Indian Medical Association (IMA), Kalyan has come up with a plan with LH Hiranandani Hospital to create a voluntary registry of organ donors with details of people who are willing to donate their organs and their consent letters. The registry will contain the consent letters of those willing to donate their organs and their health status along with other details.

At the moment, about 7 kidney donations happen every month, and about 4 liver donations. These numbers need to be much higher – for this, more awareness is essential. During a recent programme at the hospital, around 350 doctors and more than 500 people came forward from various walks of life to give their consent letters to join the registry, said Dr Anjum Syed, President, IMA Kalyan and gynaecologist attached with various hospitals in the region.

Traffic police, volunteers and others signed up to donate organs for the initiative

Heart Transplant surgeon Dr Anvay Mule said “There are thousands of patients who are waiting with hope. Such activities are required to create awareness and increase organ donation.”

Elaborating on the organ donation scenario in India, Dr Syed, said, “Figures show that India’s current organ donation is 0.05 per million populations (about 50 cadaver donors per year). The number of transplants per year is in the range of 3,000 to 3,500 with barely 5% coming from brain dead patients. The annual requirement is about 1, 50,000 donations. However, if we can improve it even to 1 per million donations, we could take care of some of the organ shortages in India. At 1 per million donation rate, we would have 1,100 organ donors which could take care of almost all current demands for organs in India.”

“The rate of renal transplants in our country is actually quite dismal, as more than 1,00,000 patients are waiting for renal transplants, and less than 5,000 happen every year. It is much worse for cadaver transplants as less than 1,000 happen per year. In comparison, Mumbai city does less than 300 renal transplants every year, of which only 30 to 40 will be cadaver donations. So the people requiring dialysis has steadily gone up, putting a lot of strain on the infrastructure to accommodate all these patients,” added Dr Syed.

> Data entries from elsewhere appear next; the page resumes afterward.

-- ==== Sys2Proof/Tests/Slice0.lean ====
section
/-!
SUPPORT. Tests of the model: decoding of written-out words, the well-formedness checks on ill-formed terms, one step of each kind of
instruction on the spec's own vectors (`95_test_vectors.md`), and for each statement with premises a state that meets them.
-/

namespace Sys2Proof.Tests

open Sys2Proof Sys2Proof.Machine

set_option Elab.async false

/-! ### Decoding: every constructor from a word or a tuple written out from the spec's encoding -/

/-- The register words: the match pattern of each row with the fields of R480 to R489, R517 to R524 filled in. -/
theorem test_decode_op : ∀ x ∈ ([
    (0x00C58533#32, .rvAdd 10 11 12), (0x40C58533#32, .rvSub 10 11 12), (0x00C5C533#32, .rvXor 10 11 12),
    (0x00C5E533#32, .rvOr 10 11 12), (0x00C5F533#32, .rvAnd 10 11 12), (0x00C59533#32, .rvSll 10 11 12),
    (0x00C5D533#32, .rvSrl 10 11 12), (0x40C5D533#32, .rvSra 10 11 12), (0x00C5A533#32, .rvSlt 10 11 12),
    (0x00C5B533#32, .rvSltu 10 11 12), (0x02C58533#32, .rvMul 10 11 12), (0x02C59533#32, .rvMulh 10 11 12),
    (0x02C5A533#32, .rvMulhsu 10 11 12), (0x02C5B533#32, .rvMulhu 10 11 12), (0x02C5C533#32, .rvDiv 10 11 12),
    (0x02C5D533#32, .rvDivu 10 11 12), (0x02C5E533#32, .rvRem 10 11 12), (0x02C5F533#32, .rvRemu 10 11 12)] : List (Word × Instr)),
    decodeWord x.1 = some x.2 := by decide +kernel

/-- The immediate words: the match pattern of each row with the fields of R490 to R498 filled in. -/
theorem test_decode_op_imm : ∀ x ∈ ([
    (0xFFC30293#32, .rvAddi 5 6 0xFFC), (0xFFC34293#32, .rvXori 5 6 0xFFC), (0xFFC36293#32, .rvOri 5 6 0xFFC),
    (0xFFC37293#32, .rvAndi 5 6 0xFFC), (0x01F31293#32, .rvSlli 5 6 31), (0x01F35293#32, .rvSrli 5 6 31),
    (0x41F35293#32, .rvSrai 5 6 31), (0xFFC32293#32, .rvSlti 5 6 0xFFC), (0xFFC33293#32, .rvSltiu 5 6 0xFFC)] : List (Word × Instr)),
    decodeWord x.1 = some x.2 := by decide +kernel

/-- The loads, stores, branches, jumps and upper immediates: the match pattern of each row with the fields of R499 to R516 filled in. -/
theorem test_decode_memory_and_control : ∀ x ∈ ([
    (0xFFC30283#32, .rvLb 5 6 0xFFC), (0xFFC31283#32, .rvLh 5 6 0xFFC), (0xFFC32283#32, .rvLw 5 6 0xFFC),
    (0xFFC34283#32, .rvLbu 5 6 0xFFC), (0xFFC35283#32, .rvLhu 5 6 0xFFC), (0xFE730423#32, .rvSb 6 7 0xFE8),
    (0xFE731423#32, .rvSh 6 7 0xFE8), (0xFE732423#32, .rvSw 6 7 0xFE8), (0xFE730CE3#32, .rvBeq 6 7 0xFFC),
    (0xFE731CE3#32, .rvBne 6 7 0xFFC), (0xFE734CE3#32, .rvBlt 6 7 0xFFC), (0xFE735CE3#32, .rvBge 6 7 0xFFC),
    (0xFE736CE3#32, .rvBltu 6 7 0xFFC), (0xFE737CE3#32, .rvBgeu 6 7 0xFFC), (0xFF1FF0EF#32, .rvJal 1 0xFFFF8),
    (0xFFC302E7#32, .rvJalr 5 6 0xFFC), (0x123452B7#32, .rvLui 5 0x12345), (0x12345297#32, .rvAuipc 5 0x12345)] : List (Word × Instr)),
    decodeWord x.1 = some x.2 := by decide +kernel

/-- The system, user IO and hash words: the match pattern of each row with the fields of R529 to R533 filled in. -/
theorem test_decode_custom0 : ∀ x ∈ ([
    (0xFFF0000B#32, .rvTerminate 0xFFF), (0x0080130B#32, .rvHintstorew 6 8), (0x0045238B#32, .rvReveal 10 7 4),
    (0x0000300B#32, .rvHintinput), (0x00C5C50B#32, .rvKeccak256 10 11 12)] : List (Word × Instr)),
    decodeWord x.1 = some x.2 := by decide +kernel

/-- The 256-bit words: the match pattern of each row with the fields of R534 to R550 filled in. -/
theorem test_decode_int256 : ∀ x ∈ ([
    (0x00C5D50B#32, .rvAdd256 10 11 12), (0x02C5D50B#32, .rvSub256 10 11 12), (0x04C5D50B#32, .rvXor256 10 11 12),
    (0x06C5D50B#32, .rvOr256 10 11 12), (0x08C5D50B#32, .rvAnd256 10 11 12), (0x0AC5D50B#32, .rvSll256 10 11 12),
    (0x0CC5D50B#32, .rvSrl256 10 11 12), (0x0EC5D50B#32, .rvSra256 10 11 12), (0x10C5D50B#32, .rvSlt256 10 11 12),
    (0x12C5D50B#32, .rvSltu256 10 11 12), (0x14C5D50B#32, .rvBeq256 10 11 12), (0x16C5D50B#32, .rvBne256 10 11 12),
    (0x18C5D50B#32, .rvBlt256 10 11 12), (0x1AC5D50B#32, .rvBge256 10 11 12), (0x1CC5D50B#32, .rvBltu256 10 11 12),
    (0x1EC5D50B#32, .rvBgeu256 10 11 12), (0x20C5D50B#32, .rvMul256 10 11 12)] : List (Word × Instr)),
    decodeWord x.1 = some x.2 := by decide +kernel

/-- The modular and curve words, for index 0 and for index 15: the match pattern of each row with the fields of R551 to R557 filled in. -/
theorem test_decode_custom1 : ∀ x ∈ ([
    (0x00C5852B#32, .rvAddmod 0 10 11 12), (0xF0C5852B#32, .rvAddmod 15 10 11 12), (0x02C5852B#32, .rvSubmod 0 10 11 12),
    (0xF2C5852B#32, .rvSubmod 15 10 11 12), (0x04C5852B#32, .rvMulmod 0 10 11 12), (0xF4C5852B#32, .rvMulmod 15 10 11 12),
    (0x06C5852B#32, .rvDivmod 0 10 11 12), (0xF6C5852B#32, .rvDivmod 15 10 11 12), (0x08C5852B#32, .rvIseqmod 0 10 11 12),
    (0xF8C5852B#32, .rvIseqmod 15 10 11 12), (0x00C5952B#32, .rvSwAddNe 0 10 11 12),
    (0xF0C5952B#32, .rvSwAddNe 15 10 11 12), (0x0205952B#32, .rvSwDouble 0 10 11), (0xF205952B#32, .rvSwDouble 15 10 11)] : List (Word × Instr)),
    decodeWord x.1 = some x.2 := by decide +kernel

/-- The tuples of the axVM instructions, each operand at its own position (R120, R122); the opcode numbers are the launch
configuration's (log 4). -/
theorem test_decode_tuples : ∀ x ∈ ([
    (0, .terminate), (2, .addRv32), (3, .subRv32), (4, .xorRv32), (5, .orRv32), (6, .andRv32), (7, .sllRv32), (8, .srlRv32),
    (9, .sraRv32), (10, .sltRv32), (11, .sltuRv32), (12, .loadbRv32), (13, .loadhRv32), (14, .loadwRv32), (15, .loadbuRv32),
    (16, .loadhuRv32), (17, .storebRv32), (18, .storehRv32), (19, .storewRv32), (20, .beqRv32), (21, .bneRv32),
    (22, .bltRv32), (23, .bgeRv32), (24, .bltuRv32), (25, .bgeuRv32), (26, .jalRv32), (27, .jalrRv32), (28, .luiRv32),
    (29, .auipcRv32), (30, .mulRv32), (31, .mulhRv32), (32, .mulhsuRv32), (33, .mulhuRv32), (34, .divRv32), (35, .divuRv32),
    (36, .remRv32), (37, .remuRv32), (38, .hintstorewRv32), (39, .keccak256Rv32), (40, .add256Rv32), (41, .sub256Rv32),
    (42, .xor256Rv32), (43, .or256Rv32), (44, .and256Rv32), (45, .sll256Rv32), (46, .srl256Rv32), (47, .sra256Rv32),
    (48, .slt256Rv32), (49, .sltu256Rv32), (50, .beq256Rv32), (51, .bne256Rv32), (52, .blt256Rv32), (53, .bge256Rv32),
    (54, .bltu256Rv32), (55, .bgeu256Rv32), (56, .mul256Rv32), (57, .addmodRv32 0), (58, .submodRv32 0),
    (59, .mulmodRv32 0), (60, .divmodRv32 0), (61, .iseqmodRv32 0), (62, .swAddNe 0), (63, .swDouble 0), (64, .load 1),
    (65, .load 2), (66, .load 4), (67, .load 8), (68, .load 16), (69, .load 32), (70, .load 64), (71, .store 1),
    (72, .store 2), (73, .store 4), (74, .store 8), (75, .store 16), (76, .store 32), (77, .store 64), (78, .load2),
    (79, .store2), (80, .shintw), (81, .jal), (82, .beq 1), (83, .beq 2), (84, .beq 4), (85, .beq 8), (86, .beq 16),
    (87, .beq 32), (88, .beq 64), (89, .bne 1), (90, .bne 2), (91, .bne 4), (92, .bne 8), (93, .bne 16), (94, .bne 32),
    (95, .bne 64), (96, .publish), (97, .castf), (98, .addf), (99, .subf), (100, .mulf), (101, .divf), (102, .fe4add),
    (103, .fe4sub), (104, .bbe4mul), (105, .bbe4div), (106, .compressPoseidon2), (107, .permPoseidon2)] : List (Nat × (Operands → Instr))),
    decode Config.launch (.tuple ⟨x.1, ⟨1, 2, 3, 4, 5, 6, 7⟩⟩) = some (x.2 ⟨1, 2, 3, 4, 5, 6, 7⟩) := by decide +kernel

/-- The phantom sub-instructions: discriminant in the low 16 bits of `c`, `c_upper` above (R190, S10). -/
theorem test_decode_phantoms : ∀ x ∈ ([
    (0, .phantomNop), (1, .phantomDebugPanic), (2, .phantomPrintF), (3, .phantomHintInput), (4, .phantomHintBits),
    (5, .phantomCtStart), (6, .phantomCtEnd), (7, .phantomHintFinalExpBn254), (8, .phantomHintFinalExpBls12381)] : List (Nat × (PhantomOperands → Instr))),
    decode Config.launch (.tuple ⟨1, ⟨2, 9, 0x40000 + x.1, 0, 0, 0, 0⟩⟩) = some (x.2 ⟨2, 9, 4, 0, 0, 0, 0⟩) := by decide +kernel

/-- A discriminant that is not assigned stays `PHANTOM` (R198), and `STOREW_RV32` with `e = 3` is `REVEAL_RV32` (R130, R331). -/
theorem test_decode_shared_opcodes :
    decode Config.launch (.tuple ⟨1, ⟨0, 0, 9, 0, 0, 0, 0⟩⟩) = some (.phantom ⟨0, 0, 9, 0, 0, 0, 0⟩) ∧
    decode Config.launch (.tuple ⟨19, ⟨40, 0, 4, 1, 3, 0, 0⟩⟩) = some (.revealRv32 ⟨40, 0, 4, 1, 3, 0, 0⟩) := by decide +kernel

/-- Words that stand for no instruction (R149, R154, R476). -/
theorem test_reserved_words : ∀ n ∈ ([0x00000073, 0x0000000F, 0x0200400B, 0x2200500B, 0x0000600B, 0x0010300B, 0x0A00002B,
    0x0410102B, 0x0000202B, 0x04000033, 0x00002063, 0x00007003, 0x00000001, 0x0000002F,
    0x0000700B, 0xF2C5952B, 0x00000007, 0x00000053] : List Nat),
    decodeWord (BitVec.ofNat 32 n) = none := by decide +kernel

/-! ### Well-formedness: each check refuses an ill-formed term -/

/-- A well-formed term of each shape passes (operand lists of R124). -/
theorem test_wf_accepts : ∀ i ∈ ([.addRv32 ⟨12, 4, 8, 1, 1, 0, 0⟩, .addRv32 ⟨8, 4, 0xFF8000, 1, 0, 0, 0⟩,
    .beqRv32 ⟨4, 8, 2013265913, 1, 1, 0, 0⟩, .load 4 ⟨20, 3, 10, 4, 4, 0, 0⟩, .swDouble 0 ⟨40, 44, 0, 1, 2, 0, 0⟩,
    .phantomHintBits ⟨9, 32, 4, 0, 0, 0, 0⟩, .rvIseqmod 15 1 2 3] : List Instr), i.wellFormed Config.launch = true := by
  decide +kernel

/-- An ill-formed term for each check: an operand that is no field element, each fixed operand wrong, an immediate or offset outside its
form, an address space that is not supported, a width, modulus or curve that is not configured, an opcode that is not in use, a
phantom with operands, too many bits, a discriminant of another constructor (R13, R83, R124 to R126, R130, R190). -/
theorem test_wf_refuses : ∀ i ∈ ([.terminate ⟨0, 0, 2013265921, 0, 0, 0, 0⟩, .terminate ⟨1, 0, 0, 0, 0, 0, 0⟩,
    .addRv32 ⟨12, 4, 8, 2, 1, 0, 0⟩, .addRv32 ⟨12, 4, 8, 1, 2, 0, 0⟩, .addRv32 ⟨8, 4, 0x008000, 1, 0, 0, 0⟩,
    .addRv32 ⟨8, 4, 0x1000000, 1, 0, 0, 0⟩, .loadwRv32 ⟨48, 24, 0x10000, 1, 2, 0, 0⟩, .loadwRv32 ⟨48, 24, 4, 1, 5, 0, 0⟩,
    .beqRv32 ⟨4, 8, 16777216, 1, 1, 0, 0⟩, .jalRv32 ⟨4, 0, 8, 1, 0, 2, 0⟩, .luiRv32 ⟨20, 0, 0x100000, 1, 0, 1, 0⟩,
    .luiRv32 ⟨20, 0, 1, 1, 0, 0, 0⟩, .auipcRv32 ⟨20, 0, 1, 1, 0, 1, 0⟩, .mulRv32 ⟨40, 40, 40, 1, 1, 0, 0⟩,
    .hintstorewRv32 ⟨1, 24, 8, 1, 2, 0, 0⟩, .revealRv32 ⟨40, 0, 0, 1, 2, 0, 0⟩, .keccak256Rv32 ⟨40, 44, 48, 1, 0, 0, 0⟩,
    .add256Rv32 ⟨40, 44, 48, 1, 1, 0, 0⟩, .addmodRv32 1 ⟨40, 44, 48, 1, 2, 0, 0⟩, .swAddNe 1 ⟨40, 44, 48, 1, 2, 0, 0⟩,
    .swDouble 0 ⟨40, 44, 48, 1, 2, 0, 0⟩, .load 3 ⟨20, 3, 10, 4, 4, 0, 0⟩, .beq 1 ⟨5, 6, 8, 4, 0, 0, 0⟩,
    .beq 1 ⟨5, 6, 16777216, 4, 4, 0, 0⟩, .bne 4 ⟨8, 12, 1996488704, 4, 4, 0, 0⟩, .jal ⟨30, 16777216, 0, 4, 0, 0, 0⟩,
    .addf ⟨5, 2, 3, 0, 4, 0, 0⟩, .shintw ⟨1, 1, 0, 4, 4, 0, 0⟩, .phantomNop ⟨1, 0, 0, 0, 0, 0, 0⟩,
    .phantomHintBits ⟨9, 33, 4, 0, 0, 0, 0⟩, .phantomPrintF ⟨2, 0, 0, 0, 0, 0, 0⟩, .phantom ⟨0, 0, 3, 0, 0, 0, 0⟩,
    .storewRv32 ⟨20, 0, 8, 1, 3, 0, 0⟩] : List Instr), i.wellFormed Config.launch = false := by decide +kernel

/-! ### One step of each kind of instruction, on the spec's vectors -/

/-- The state with a row of cells set. -/
def cells (s : State) (sp q : Nat) (l : List Nat) : State := { s with mem := s.mem.writeCells sp q l }

/-- The state with register `r` set. -/
def reg (s : State) (r v : Nat) : State := cells s 1 (4 * r) (leBytes v 4)

/-- The state with a 256-bit block of user memory set. -/
def wide (s : State) (q v : Nat) : State := cells s 2 q (leBytes v 32)

/-- The launch state with `x1`, `x2` and `x3` set. -/
def regs (x1 x2 x3 : Nat) : State := reg (reg (reg State.reset 1 x1) 2 x2) 3 x3

/-- The `pc` and the little-endian number in `n` cells after an instruction that completes. -/
def seen (r : Host.Outcome State Fault Refusal) (sp q n : Nat) : Option (Nat × Nat) :=
  match r with
  | .next t => some (t.pc, leNat (t.mem.readCells sp q n))
  | _ => none

/-- The cells after an instruction that completes. -/
def cellsOf (r : Host.Outcome State Fault Refusal) (sp q n : Nat) : Option (List Nat) :=
  match r with
  | .next t => some (t.mem.readCells sp q n)
  | _ => none

/-- The state after an instruction that completes. -/
def nextOf (r : Host.Outcome State Fault Refusal) : Option State :=
  match r with
  | .next t => some t
  | _ => none

/-- The fault of an instruction. -/
def stop (r : Host.Outcome State Fault Refusal) : Option Fault :=
  match r with
  | .fault cause => some cause
  | _ => none

/-- Vectors A1 to A4, A9 to A21. -/
theorem test_alu : ∀ x ∈ ([
    (.addRv32 ⟨8, 4, 12, 1, 1, 0, 0⟩, 0xFFFFFFFF, 1, 0), (.addRv32 ⟨8, 4, 0xFFFFFF, 1, 0, 0, 0⟩, 5, 0, 4),
    (.addRv32 ⟨8, 4, 0x7FFF, 1, 0, 0, 0⟩, 0, 0, 0x7FFF), (.addRv32 ⟨8, 4, 0xFF8000, 1, 0, 0, 0⟩, 0, 0, 0xFFFF8000),
    (.subRv32 ⟨8, 4, 12, 1, 1, 0, 0⟩, 0, 1, 0xFFFFFFFF), (.xorRv32 ⟨8, 4, 0xFFFFFF, 1, 0, 0, 0⟩, 0x0F0F0F0F, 0, 0xF0F0F0F0),
    (.orRv32 ⟨8, 4, 0xFF, 1, 0, 0, 0⟩, 0x12340000, 0, 0x123400FF), (.andRv32 ⟨8, 4, 0xFFFF00, 1, 0, 0, 0⟩, 0x12345678, 0, 0x12345600),
    (.sllRv32 ⟨8, 4, 1, 1, 0, 0, 0⟩, 0x80000001, 0, 2), (.sllRv32 ⟨8, 4, 12, 1, 1, 0, 0⟩, 1, 33, 2),
    (.srlRv32 ⟨8, 4, 4, 1, 0, 0, 0⟩, 0x80000000, 0, 0x08000000), (.sraRv32 ⟨8, 4, 4, 1, 0, 0, 0⟩, 0x80000000, 0, 0xF8000000),
    (.sraRv32 ⟨8, 4, 31, 1, 0, 0, 0⟩, 0x80000000, 0, 0xFFFFFFFF), (.sltRv32 ⟨8, 4, 1, 1, 0, 0, 0⟩, 0xFFFFFFFF, 0, 1),
    (.sltuRv32 ⟨8, 4, 1, 1, 0, 0, 0⟩, 0xFFFFFFFF, 0, 0), (.sltuRv32 ⟨8, 4, 0xFFFFFF, 1, 0, 0, 0⟩, 5, 0, 1)] :
      List (Instr × Nat × Nat × Nat)),
    seen (exec x.1 (regs x.2.1 0x55AA55AA x.2.2.1)) 1 8 4 = some (4, x.2.2.2) := by decide +kernel

/-- Vectors A5 to A8, M11 to M14, B9, B18, T3, T7, T13, T15, T16 and the last line of section 2.5: the causes. -/
theorem test_faults : ∀ x ∈ ([
    (.addRv32 ⟨8, 4, 0x1000000, 1, 0, 0, 0⟩, .badOperand), (.addRv32 ⟨8, 4, 0x7FFFFF, 1, 0, 0, 0⟩, .badOperand),
    (.addRv32 ⟨8, 4, 8, 2, 1, 0, 0⟩, .badOperand), (.addRv32 ⟨6, 4, 8, 1, 1, 0, 0⟩, .misaligned),
    (.addRv32 ⟨8, 16, 0, 1, 0, 0, 0⟩, .notByte), (.loadwRv32 ⟨48, 24, 2, 1, 2, 0, 0⟩, .misaligned),
    (.loadhRv32 ⟨44, 24, 1, 1, 2, 0, 0⟩, .misaligned), (.loadwRv32 ⟨48, 0, 0xFFFC, 1, 2, 0, 0⟩, .pointerOutOfRange),
    (.loadwRv32 ⟨48, 24, 0x10000, 1, 2, 0, 0⟩, .badOperand), (.beqRv32 ⟨4, 8, babyBear - 4, 1, 1, 0, 0⟩, .pcOutOfRange),
    (.luiRv32 ⟨20, 0, 0x100000, 1, 0, 1, 0⟩, .badOperand), (.mulRv32 ⟨40, 40, 40, 1, 1, 0, 0⟩, .badOperand),
    (.terminate ⟨1, 0, 0, 0, 0, 0, 0⟩, .badOperand), (.phantomPrintF ⟨2, 0, 0, 0, 0, 0, 0⟩, .badAddressSpace),
    (.phantomHintBits ⟨9, 33, 4, 0, 0, 0, 0⟩, .badOperand), (.phantomHintFinalExpBn254 ⟨0, 0, 0, 0, 0, 0, 0⟩, .unmodelledPhantom),
    (.phantom ⟨0, 0, 9, 0, 0, 0, 0⟩, .unknownPhantom)] : List (Instr × Fault)),
    stop (exec x.1 (reg (cells (regs 7 7 0) 1 16 [0, 1, 0, 300]) 6 256)) = some x.2 := by decide +kernel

ORGAN DONATION KIDNEY LIVER LUNGS CORNEA HEART
LIVE ORGAN DONATIONS FROM 1995-2015 8,061 202 NA
CADAVERIC (FROM BRAIN DEAD PATIENT) 546 150 2 19,285 (from June 2006 to June 2015 3

 Requirement in Mumbai and Thane

KIDNEY LIVER LUNGS CORNEA HEART
2800 210 10

Source: Maha Arogya Seva Mandal, Thane

“Aiming at increasing the number of donors by creating awareness on organ donation is required. From increasing the current 5,000 to lakhs and more, IMA Kalyan has joined hands with many private hospitals to spread awareness on importance of organ donation. This is the first step to reach among the educative society,” says Dr Syed.

Dr Pravin Shingare, ZTCC committee member, added, “Our aim is to remove misunderstandings among public regarding organ donation.”